Variação do humor e duração dos sintomas são critérios importantes para o diagnóstico

“O Transtorno Bipolar se caracteriza por episódios de humor elevado (mania ou hipomania) e episódios de humor deprimido, que é a fase da depressão, assim como períodos de remissão, ou seja, fases sem apresentar nenhum sintoma. Há ainda os casos mistos, em que há sintomas de mania ou de hipomania e de depressão ao mesmo tempo”, comenta Dr. Caio.
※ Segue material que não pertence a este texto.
-- ==== Sys2Proof/Machine/Turn.lean ====
section
/-! DEFINITION. A stream's turn: whether it may issue, the fetch of its line, and the issue of one instruction or one
pair (02 R66..R71, 05 R231, R236, R237; 06 R259, R263). A channel's turn: one leg of its run (12 R485). -/

namespace Sys2Proof.Machine

open Sys2Proof

/-- The issue of a single slot. -/
def Issue.single (n : Word) (raw : Word96) (last : Nat) : Issue := ⟨n, raw, last, false, false, n, false, none, .none, none⟩

/-- The issue of the second slot of a pair by itself: the first is complete, and the pair's end actions are due after it
(02 R70, R71; 05 R200). -/
def Issue.rest (n : Word) (raw : Word96) (last : Nat) : Issue := ⟨n, raw, last, false, true, n - 1, false, none, .none, none⟩

/-- Go on from a next state. -/
def andThen (o : Host.Outcome State Fault Refusal) (f : State → Host.Outcome State Fault Refusal) :
    Host.Outcome State Fault Refusal :=
  match o with
  | .next s => f s
  | .fault r => .fault r
  | .refused r => .refused r

/-- A word that no instruction has: ILL with bits [95:32] (02 R87 step 2). -/
def illegalWord (s : State) : Host.Outcome State Fault Refusal :=
  .next (trapAt s (vectorMajor (majorOf s.issue.raw)) causeIll ((s.issue.raw >>> 32).setWidth 64))

/-- Does an instruction leave its stream's late stores late? A scalar store alone does: every other instruction finds them
performed (01 R37; log 6). -/
def overtakes : Instr → Bool
  | .st _ _ _ _ => true
  | _ => false

/-- Issue a slot's word alone. -/
noncomputable def issueSlot (w : Word96) (is : Issue) (s : State) : Host.Outcome State Fault Refusal :=
  let s := { s with issue := is }
  match decode w with
  | none => illegalWord s
  | some i => exec i (if overtakes i then s else s.inOrder)

/-- Queue needs of an instruction whose guard is true. -/
def guardedNeeds (s : State) (i : Instr) : List (Nat × Bool) :=
  match Instr.hdr? i with
  | some (_, h) => if guardTrue (s.stream s.cur) h then queueNeeds s i else []
  | none => []

/-- Does an instruction wait for a scalar result, its guard being true? -/
def heldBack (s : State) (i : Instr) : Bool :=
  match Instr.hdr? i with
  | some (_, h) => guardTrue (s.stream s.cur) h && scalarBlocked s i
  | none => false

/-- The registers that a class S member leaves in the stream, over those of the other member (02 R70). -/
def mergeRegs (i : Instr) (a b : Stream) : Stream :=
  let w := Instr.regsWritten i
  { b with
    x := Vector.ofFn fun n => if w.contains n.val then b.x[n] else a.x[n]
    p := (List.range 8).foldl (fun (p : BitVec 8) n =>
      let src := if w.contains (256 + n) then b.p else a.p
      if src.getLsbD n then p ||| ((1#8) <<< n) else p) 0 }

/-- How far the instruction in hand has come, from another state of its stream. -/
def Stream.carry (st old : Stream) : Stream :=
  { st with
    captured := old.captured
    storing := old.storing
    stage := old.stage
    reads := old.reads
    logSerial := old.logSerial
    declined := old.declined
    targetFault := old.targetFault }

/-- Does a trap of a pair spare both members, and name the first slot: ILL, PRIV, REGALLOT, QDIR of either, and a loop return
whose loop ends at the first slot (02 R70, R71; 05 R200)? -/
def sparesBoth (n : Word) (t : Nat × Word × Word) : Bool :=
  [causeIll, causePriv, causeRegallot, causeQdir].contains t.1 || t.2.2 == n

/-- What becomes of a pair whose second member has ended: a trap that spares both leaves the state before the pair. -/
def pairTrap (n : Word) (vec : Bool) (s s2 : State) : State :=
  match s2.issue.trap with
  | some t => if sparesBoth n t then trapAt s vec t.1 t.2.1 else s2
  | none => s2

/-- A pair whose member of class S stands first: it takes its effect unless the other cannot issue yet (02 R70). -/
noncomputable def pairScalarFirst (n : Word) (i1 i2 : Instr) (w1 w2 : Word96) (last : Nat) (s : State) :
    Host.Outcome State Fault Refusal :=
  andThen (exec i1 { s with issue := ⟨n, w1, last, true, false, n, false, none, .none, none⟩ }) fun s1 =>
    if s1.issue.res ≠ .retired then .next s1
    else
      let st := s.stream s.cur
      let s1' := s1.setStream s.cur ((s1.stream s.cur).carry st)
      andThen (exec i2 { s1' with issue := ⟨n + 1, w2, last, false, true, n, false, s1.issue.skip, .none, none⟩ }) fun s2 =>
        if s2.issue.res = .waits then
          let s2 := restoreQueues s s2 s.cur
          .next (s2.setStream s.cur { s2.stream s.cur with x := st.x, p := st.p, pc := st.pc, icount := st.icount })
        else .next (pairTrap n (Instr.isVector i2) { s with issue := s1.issue } s2)

/-- A pair whose member of class S stands second: it reads its registers as they were before the first took its
effect, and has none when the first traps or waits (02 R70, R71). -/
noncomputable def pairScalarSecond (n : Word) (i1 i2 : Instr) (w1 w2 : Word96) (last : Nat) (s : State) :
    Host.Outcome State Fault Refusal :=
  andThen (exec i1 { s with issue := ⟨n, w1, last, true, false, n, false, none, .none, none⟩ }) fun s1 =>
    if s1.issue.res = .retired then
      let st := s.stream s.cur
      let st1 := s1.stream s.cur
      let sIn := s1.setStream s.cur { st1 with x := st.x, p := st.p }
      andThen (exec i2 { sIn with issue := ⟨n + 1, w2, last, false, true, n, s1.issue.jumped, s1.issue.skip, .none, none⟩ })
        fun s2 =>
        .next (pairTrap n (Instr.isVector i1) { s with issue := s1.issue }
          (s2.setStream s.cur (mergeRegs i2 st1 (s2.stream s.cur))))
    else .next s1

/-- Issue a pair at slots n and n + 1 (02 R70, R71): the checks that spare both members come first, slot n's before the
other's; then both members' queues, and the scalar results that either awaits. -/
noncomputable def issuePair (n : Word) (w1 w2 : Word96) (last : Nat) (s : State) : Host.Outcome State Fault Refusal :=
  let s1 := { s with issue := Issue.single n w1 last }
  let s2 := { s with issue := Issue.single n w2 last }
  match decode w1, decode w2 with
  | none, _ => illegalWord s1
  | some i1, none => if (issueTrap s1 i1).isSome then exec i1 s1 else illegalWord s2
  | some i1, some i2 =>
    if (issueTrap s1 i1).isSome then exec i1 s1
    else if (issueTrap s2 i2).isSome then exec i2 s2
    else
      let unit := { s with issue := { Issue.single n w1 last with first := true } }
      if heldBack unit i1 || heldBack unit i2 then .next (waits s1)
      else match firstBlocked (s.hart s.cur.slot) [] (guardedNeeds s1 i1 ++ guardedNeeds s2 i2) with
      | some c =>
        let vec := Instr.isVector i1 || Instr.isVector i2
        .next (waits (s1.setStream s.cur { s.stream s.cur with blocked := some (blockedCode c), blockedVec := vec }))
      | none =>
        if classOf (majorOf w1) = some .s then pairScalarFirst n i1 i2 w1 w2 last s
        else pairScalarSecond n i1 i2 w1 w2 last s

/-- Issue what stands at the stream's pc: its line is fetched and checked when control enters it (02 R61, R66, R70). -/
noncomputable def fetchAndIssue (s : State) : Host.Outcome State Fault Refusal :=
  let n := (s.stream s.cur).pc
  let s := { s with issue := Issue.single n 0 0 }
  match lineHere n s with
  | .error e s' => answerExc false (fun _ => 0) false s e s'
  | .ok l s' =>
    let k := n.toNat % 5
    if k < 4 && pairBit l k then issuePair n (slotWord l k) (slotWord l (k + 1)) (lastOf l) s'.inOrder
    else if 0 < k && pairBit l (k - 1) then issueSlot (slotWord l k) (Issue.rest n (slotWord l k) (lastOf l)) s'
    else issueSlot (slotWord l k) (Issue.single n (slotWord l k) (lastOf l)) s'

/-- Has a WAIT ended: a store on its line, or its limit (05 R237)? -/
def WaitSt.over (w : WaitSt) (tick : Nat) : Bool :=
  w.stored || (match w.until_ with
    | some t => decide (t ≤ tick)
    | none => false)

/-- A stream that nothing holds or stops goes on: a trap that is owed to it comes first, a WAIT keeps it from issuing,
and after Y it gives up one turn (05 R236, R237; 06 R259, R270). -/
noncomputable def goOn (st : Stream) (s : State) : Host.Outcome State Fault Refusal :=
  if st.faultWait.isSome then .next s
  else match if st.atBoundary then st.deferred else [] with
    | d :: _ => .next (s.takeDeferred s.cur d.cause)
    | [] =>
      match st.waiting with
      | some w =>
        if w.over s.tick then fetchAndIssue (s.setStream s.cur { st with waiting := none }) else .next s
      | none =>
        if st.yielded then .next (s.setStream s.cur { st with yielded := false }) else fetchAndIssue s

/-- The turn of a held stream: an instruction of it that has performed an access completes; it cannot trap while its partner
handles a trap (05 R231). -/
noncomputable def heldTurn (st : Stream) (s : State) : Host.Outcome State Fault Refusal :=
  if !st.midAccess || st.faultWait.isSome then .next s
  else andThen (fetchAndIssue s) fun t => .next (if t.issue.res = .trapped then s else t)

/-- The turn of the executing stream: it does nothing before its start and after its end, and while it is held
(05 R231, R238). A vector trap found is taken at its stream's turn; the partner, which it is about to hold, issues
nothing before (08 R346). -/
noncomputable def takeTurn (s : State) : Host.Outcome State Fault Refusal :=
  match s.stream? s.cur with
  | none => .next s
  | some st =>
    if !st.live then .next s
    else match s.cur with
      | .datum => goOn st s
      | .stream slot isX =>
        let h := s.hart slot
        if h.held = some isX then heldTurn st s
        else match h.vfault with
          | none => goOn st s
          | some v =>
            if v.isX = isX then execVectorTrapCommit slot s
            else if h.held = some v.isX || !(h.stream v.isX).live then goOn st s
            else .next s

/-- The turn of a channel: the leg that its run has reached. Beyond the last leg the run stops with BADREP, at a word
that is no leg with ILLEG (12 R485, R486, R510). -/
noncomputable def channelTurn (s : State) : Host.Outcome State Fault Refusal :=
  match s.runEnv s.curChan with
  | none => .next s
  | some e =>
    match cardStopDetail e.k with
    | some (d, va) => .next (s.endRun e.key e.c d va)
    | none =>
      if e.k.faultWait.isSome then .next s
      else match e.p.legs[e.c.leg]? with
        | none => .next (s.endRun e.key e.c 4 0)
        | some w => match decodeLeg w with
          | none => .next (s.endRun e.key e.c 1 0)
          | some i => exec i s

end Sys2Proof.Machine
end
Segundo o psiquiatra, a mania é um estado de humor exaltado ou irritadiço, com aumento de energia, sensação de grandiosidade, inquietação psicomotora e aumento de atividade direcionada para objetivos. “Seria como se a pessoa estivesse "ligada no 220", na expressão popular. A hipomania costuma ter duração mais curta e os sintomas serem mais brandos, sem interferência na funcionalidade da pessoa”, comenta Dr. Caio.

Depressão é o quadro mais comum
Apesar da bipolaridade ser caracterizada pelos episódios de mania ou hipomania, a depressão é quadro mais comum e persistente e é a principal causa de incapacitação. “Esse é um dos principais desafios no diagnóstico do transtorno bipolar. É muito comum que no transtorno bipolar do tipo II haja inúmeros episódios de depressão antes da ocorrência de um episódio de hipomania. Entretanto, em 60% dos casos uma crise de mania precede a depressão”, diz o médico.

Diagnóstico precoce e adesão ao tratamento são fundamentais
De acordo com Dr. Caio, o tratamento é feito na fase aguda e para manutenção. O primeiro visa à redução dos sintomas, sofrimento e risco para o paciente. Já a manutenção foca na prevenção de recaídas e ajudar a melhorar a capacidade funcional.

Além dos medicamentos, a associação com psicoterapia pode ser benéfica, sendo uma possibilidade a Terapia Cognitiva Comportamental (TCC) combinada com técnicas de psicoeducação para ajudar o paciente a entender sua doença e aumentar a adesão à terapia medicamentosa.

Para finalizar, a variação de humor, como vimos, é um comportamento esperado em qualquer pessoa. Porém, se ela impactar na capacidade funcional e se apresentar continuamente, o ideal é procurar um psiquiatra.